I have to agree with Leah. It just sounded cliche to me, until I read the last line about the setting. That kind of hit me in the face because it gave me a new understanding of the context, instead of sounding like every single other cop story ever. Just wish the writer had brought that up sooner.
This could either be really good or really bad...
It was immediately obvious to me why you would ask for pages. Fascinating place, a sense of purpose, and a sense of voice in a commercial novel. So few of the queries on this site achieve close to this.
I agree with the point made above: we really do need to have the ancient Chinese context revealed to us earlier, in the story itself. Otherwise it just seems like another slice of film noir. Nothing wrong with that, but we’ve seen it a zillion times from Bogart to Scorsese.
You could perhaps hook your period setting to the “new year” reference and then focus in, e.g.
> Overwhelmed by preparations for the New Year celebration, his regular staff cannot investigate the case. These festivities will be greater than usual because they mark the Yuan Dynasty’s __th year in power / they mark Kublai Khan’s __th year as Emperor
which also raises the stakes by adding tension – the Inspector being surrounded by harassed officials who don’t want to get this particular gig wrong, and he’s in their way. The abrupt shift from Chandleresque mean streets to old-world China is unexpected and draws me in. A medieval setting and a detective monk sure didn’t do Umberto Eco any harm.

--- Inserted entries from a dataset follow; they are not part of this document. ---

/-- Settles O34: the refusals of acceptance, of the operands and of the answers, in the order the operation tests them. -/
theorem refusalsHaveTheirCause : Obligations.RefusalsHaveTheirCause := by
  constructor
  · intro s t r
    rw [exec, execEncode, accept_eq_refused_iff]
    cases inRangeCT t with
    | false => simp [eq_comm (a := r)]
    | true => simp [encodeAnswered_eq_refused_iff, and_or_left]
  · intro s b lo hi r
    rw [exec, execParity, accept_eq_refused_iff, ← legalRange_eq_false_iff]
    cases legalRange lo hi <;> simp [eq_comm (a := r)]

/-- Settles O35: one refusal of the edge for each breach of the protocol. -/
theorem protocolViolationsAreRefused : Obligations.ProtocolViolationsAreRefused := by
  intro s p rst
  have late_refused (ack : p.taAck = true) (late : p.taLate = true) : clockEdge p s = .refused .protocolViolation :=
    clockEdge_of_lateAck rst (by simp [lateAck, ack, late]) s
  refine ⟨fun busy start => ?startWhileBusy, exec_of_busy, clockEdge_of_unawaited_ack rst, late_refused,
    fun idle ack start torn => ?tornOperand, fun ack start torn awaits => ?tornAnswer⟩
  case startWhileBusy =>
    obtain ⟨f, hf⟩ := Option.isSome_iff_exists.mp busy
    cases late : lateAck p with
    | true => exact clockEdge_of_lateAck rst late s
    | false => rw [clockEdge_of_inflight rst late hf, if_pos start]
  case tornOperand =>
    rw [clockEdge_of_idle rst ((busy_eq_false s).mp idle), ack, start]
    exact acceptCommand_of_torn s torn
  case tornAnswer =>
    cases late : lateAck p with
    | true => exact clockEdge_of_lateAck rst late s
    | false =>
      obtain ⟨t, nm, hf | hf⟩ := awaits <;> rw [clockEdge_of_inflight rst late hf, start]
      · exact advanceInFlight_of_torn_answer s (.inl rfl) ack torn
      · exact advanceInFlight_of_torn_answer s (.inr ⟨nm, rfl⟩) ack torn

/-- Settles O36: only the acceptance of a command samples the operand ports, and only those of its format. -/
theorem operandPortsMatterOnlyAtAcceptance : Obligations.OperandPortsMatterOnlyAtAcceptance := by
  intro s p q rst start ack late taR
  refine ⟨fun closed => ?_, fun hp hq t => ?_, fun hp hq pdata plo phi => ?_⟩
  · refine clockEdge_congr rst start ack late taR fun idle started => ?_
    rcases closed with busy | no_start
    · simp [State.busy, idle] at busy
    · simp [no_start] at started
  · exact clockEdge_congr rst start ack late taR fun _ _ => acceptCommand_congr_encode hp hq t s
  · exact clockEdge_congr rst start ack late taR fun _ _ => acceptCommand_congr_parity hp hq pdata plo phi s

end Sys2Proof.Proofs
end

Also: In the segment beginning “Who are these people”, could you leave out the last sentence ("the corporal is the key to solving the case")? I think it gives too much away. You could end that para with “When the Inspector learns the deadly secret he must roll the dice again”. Otherwise it defuses the rest of the characters and takes our attention away from them because we realise they're not where the action is. Just hearing that the corporal holds a deadly secret is enticing enough. I’d rather look at a lineup of suspects and be kept guessing.
The chinese menu formatting didn't bother me, as the writer had an interesting story to start with.
I find the story really interesting and would read it.
I feel that something is missing in this query. I liked it,there was a lot of work put into it, that shows, but feel that it wasn't honed.
Querys are a real female dog to get perfect, making that first impression.
Good luck with this one.
I would read this in a heartbeat. It reminds me of a Joe Abercrombie novel.
I came back 6 weeks later and gave it another once over. Still a great query.
I spent a couple days after reading it initally and researched this locale and time period.
Would love to read this story, kind of reminds me of Yojimbo, Kirasawa's masterpiece.
I hope you undate the status on this one.
I've been writing and rewriting for four years, learning the 'rules', changing everything in my manuscript that breaks the rules. I keep reading books, and finished one just a few days ago, that break rules left, right and everywhere... but they're published... by big publishing houses. And, after being frustrated so many times, I've finally figured after finishing this last book why this query works... because the story is good even if it breaks the rules.
I would definitely read this book. The setting, main character, and plot all sound compelling to me (in that order).